WHAT THIS TASK INVOLVES: Work through the records that follow and return each line containing the word "value".
:: DATA SUPPLIED ::
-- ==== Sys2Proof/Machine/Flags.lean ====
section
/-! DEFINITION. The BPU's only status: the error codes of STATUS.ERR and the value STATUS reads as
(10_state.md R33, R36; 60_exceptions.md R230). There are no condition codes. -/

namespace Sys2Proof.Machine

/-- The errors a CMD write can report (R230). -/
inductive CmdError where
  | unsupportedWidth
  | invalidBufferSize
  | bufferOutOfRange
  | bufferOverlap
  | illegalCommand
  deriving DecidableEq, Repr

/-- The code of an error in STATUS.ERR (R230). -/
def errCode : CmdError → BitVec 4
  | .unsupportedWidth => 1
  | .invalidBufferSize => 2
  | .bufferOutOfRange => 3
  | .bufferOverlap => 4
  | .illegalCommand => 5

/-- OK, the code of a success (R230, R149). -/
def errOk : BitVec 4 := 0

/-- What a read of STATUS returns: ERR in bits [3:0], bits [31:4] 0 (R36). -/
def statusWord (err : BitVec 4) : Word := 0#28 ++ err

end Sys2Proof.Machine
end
:::
:: DATA SUPPLIED ::
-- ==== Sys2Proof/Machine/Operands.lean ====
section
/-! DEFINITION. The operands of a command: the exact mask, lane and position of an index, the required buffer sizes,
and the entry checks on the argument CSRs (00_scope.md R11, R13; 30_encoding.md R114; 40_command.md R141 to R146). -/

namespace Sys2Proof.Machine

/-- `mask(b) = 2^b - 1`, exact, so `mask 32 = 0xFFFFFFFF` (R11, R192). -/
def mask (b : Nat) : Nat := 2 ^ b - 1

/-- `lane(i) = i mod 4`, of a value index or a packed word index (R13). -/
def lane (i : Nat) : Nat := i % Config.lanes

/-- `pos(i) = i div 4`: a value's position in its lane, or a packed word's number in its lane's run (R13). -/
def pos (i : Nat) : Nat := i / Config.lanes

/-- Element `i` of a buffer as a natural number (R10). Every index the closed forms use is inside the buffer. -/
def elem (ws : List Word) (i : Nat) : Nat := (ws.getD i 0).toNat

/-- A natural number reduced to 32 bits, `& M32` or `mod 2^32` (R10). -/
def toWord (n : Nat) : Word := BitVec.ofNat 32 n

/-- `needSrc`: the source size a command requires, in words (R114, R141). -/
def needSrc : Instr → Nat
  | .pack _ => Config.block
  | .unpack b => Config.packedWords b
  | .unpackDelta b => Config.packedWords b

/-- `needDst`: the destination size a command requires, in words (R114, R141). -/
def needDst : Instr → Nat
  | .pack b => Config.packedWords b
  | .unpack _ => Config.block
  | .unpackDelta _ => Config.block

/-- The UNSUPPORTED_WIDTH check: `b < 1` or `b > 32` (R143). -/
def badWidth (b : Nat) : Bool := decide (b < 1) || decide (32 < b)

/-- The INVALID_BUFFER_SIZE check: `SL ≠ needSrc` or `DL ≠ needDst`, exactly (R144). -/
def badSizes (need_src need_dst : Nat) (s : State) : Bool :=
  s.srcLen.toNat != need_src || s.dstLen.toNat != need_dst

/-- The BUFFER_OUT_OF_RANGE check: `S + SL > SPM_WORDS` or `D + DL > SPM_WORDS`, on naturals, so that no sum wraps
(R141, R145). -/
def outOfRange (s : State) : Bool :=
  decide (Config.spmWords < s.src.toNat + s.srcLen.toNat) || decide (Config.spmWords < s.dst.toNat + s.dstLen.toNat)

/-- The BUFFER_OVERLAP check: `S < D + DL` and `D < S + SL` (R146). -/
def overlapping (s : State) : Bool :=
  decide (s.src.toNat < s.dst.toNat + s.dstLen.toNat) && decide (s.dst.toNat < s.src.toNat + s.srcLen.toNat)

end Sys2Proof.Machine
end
:::
TASK SOLUTION:
/-! DEFINITION. The BPU's only status: the error codes of STATUS.ERR and the value STATUS reads as
/-- `lane(i) = i mod 4`, of a value index or a packed word index (R13). -/
/-- `pos(i) = i div 4`: a value's position in its lane, or a packed word's number in its lane's run (R13). -/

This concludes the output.